The booing was not confined to the FNB Stadium but was also reported from other venues. We have some sympathy with the view that a dignified memorial service is not the right place for booing.
However, that must be weighed against the argument that what the world witnessed was democracy in action.
Mandela was, after all, a firm believer in free expression. Various media interviews suggest that those who booed, or left the stadium early, or ignored Zuma’s poorly delivered speech, were motivated by general dissatisfaction centred around Nkandla and e-tolls.
Thousands were wearing ANC shirts, so it is wrong to blame Julius Malema’s EFF or other political parties.
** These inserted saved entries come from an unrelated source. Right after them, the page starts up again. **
-- ==== Sys2Proof/Laws/MemoryHost.lean ====
section
/-! SUPPORT. Every operation over the rings, the host memory, the stitch, fences and boot keeps the memory in its canonical form
(one lemma per operation, by composition of its callees). -/

namespace Sys2Proof.Machine

theorem ringEnable_wf (s : State) (n : Nat) (on : Bool) (sqBase cqBase sqLog cqLog : Nat) (hs : Memory.wf s.mem = true) :
    Memory.wf (ringEnable s n on sqBase cqBase sqLog cqLog).mem = true := by
  unfold ringEnable
  repeat' (first | with_reducible assumption | with_reducible apply State.setRing_wf | with_reducible apply foldl_wf | with_reducible apply foldl_wf_fst | (intro _ _ _) | split | dsimp only)

theorem sqTailWrite_wf (s : State) (n v : Nat) (hs : Memory.wf s.mem = true) :
    Memory.wf (sqTailWrite s n v).mem = true := by
  unfold sqTailWrite
  repeat' (first | with_reducible assumption | with_reducible apply State.setRing_wf | with_reducible apply foldl_wf | with_reducible apply foldl_wf_fst | (intro _ _ _) | split | dsimp only)

theorem cqHeadWrite_wf (s : State) (n v : Nat) (hs : Memory.wf s.mem = true) :
    Memory.wf (cqHeadWrite s n v).mem = true := by
  unfold cqHeadWrite
  repeat' (first | with_reducible assumption | with_reducible apply flushRing_wf | with_reducible apply State.setRing_wf | with_reducible apply foldl_wf | with_reducible apply foldl_wf_fst | (intro _ _ _) | split | dsimp only)

theorem markHeld_wf (s : State) (hs : Memory.wf s.mem = true) :
    Memory.wf (markHeld s).mem = true := by
  unfold markHeld
  repeat' (first | with_reducible assumption)

theorem joinStep_wf (s : State) (ctx id e : Nat) (hs : Memory.wf s.mem = true) :
    Memory.wf (joinStep s ctx id e).mem = true := by
  unfold joinStep
  repeat' (first | with_reducible assumption | with_reducible apply State.updCtx_wf | with_reducible apply foldl_wf | with_reducible apply foldl_wf_fst | (intro _ _ _) | split)

theorem takeOd_wf (s : State) (id e : Nat) (bad : Bool) (hs : Memory.wf s.mem = true) :
    Memory.wf (takeOd s id e bad).mem = true := by
  unfold takeOd
  repeat' (first | with_reducible assumption | with_reducible apply complete_wf | with_reducible apply State.updCmd_wf | with_reducible apply foldl_wf | with_reducible apply foldl_wf_fst | (intro _ _ _) | split)

theorem admitCmd_wf (s : State) (n id e : Nat) (bad : Bool) (hs : Memory.wf s.mem = true) :
    Memory.wf (admitCmd s n id e bad).mem = true := by
  unfold admitCmd
  repeat' (first | with_reducible assumption | with_reducible apply complete_wf | with_reducible apply joinStep_wf | with_reducible apply foldl_wf | with_reducible apply foldl_wf_fst | (intro _ _ _) | split | dsimp only)

theorem ringEntryTake_wf (s : State) (hs : Memory.wf s.mem = true) :
    Memory.wf (ringEntryTake s).mem = true := by
  unfold ringEntryTake
  repeat' (first | with_reducible assumption | with_reducible apply State.fresh_wf | with_reducible apply admitCmd_wf | with_reducible apply markHeld_wf | with_reducible apply State.setRing_wf | with_reducible apply takeOd_wf | with_reducible apply foldl_wf | with_reducible apply foldl_wf_fst | (intro _ _ _) | split | dsimp only)

theorem storeUp_wf (s : State) (a : Nat) (bs : List Byte) (p : Bool) (hs : Memory.wf s.mem = true) :
    Memory.wf (storeUp s a bs p).mem = true := by
  unfold storeUp
  repeat' (first | with_reducible assumption | with_reducible apply sliceStores_wf | with_reducible apply State.storeP_wf | with_reducible apply foldl_wf | with_reducible apply foldl_wf_fst | (intro _ _ _) | split)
Less than a year after Zuma emerged triumphant from the ANC’s national conference at Mangaung, he looks like a liability. Since Mangaung we have repeatedly heard how Zuma will be the face of the party in next year’s elections. Now those polls are about four months away and he could cost the party an unknown number of votes.
No one can be sure whether the disaffected will vote for other parties or simply stay away. Party bosses must recalculate whether it’s too late to put forward a different presidential candidate or whether spin doctors must simply do the best with what they have.
Spokesman Jackson Mthembu says those who booed did the country a disservice. No, those who gave us a deeply flawed Jacob Zuma have done South Africa a greater disservice.
The more they defend the indefensible, the more they distort a value system inherited from Madiba.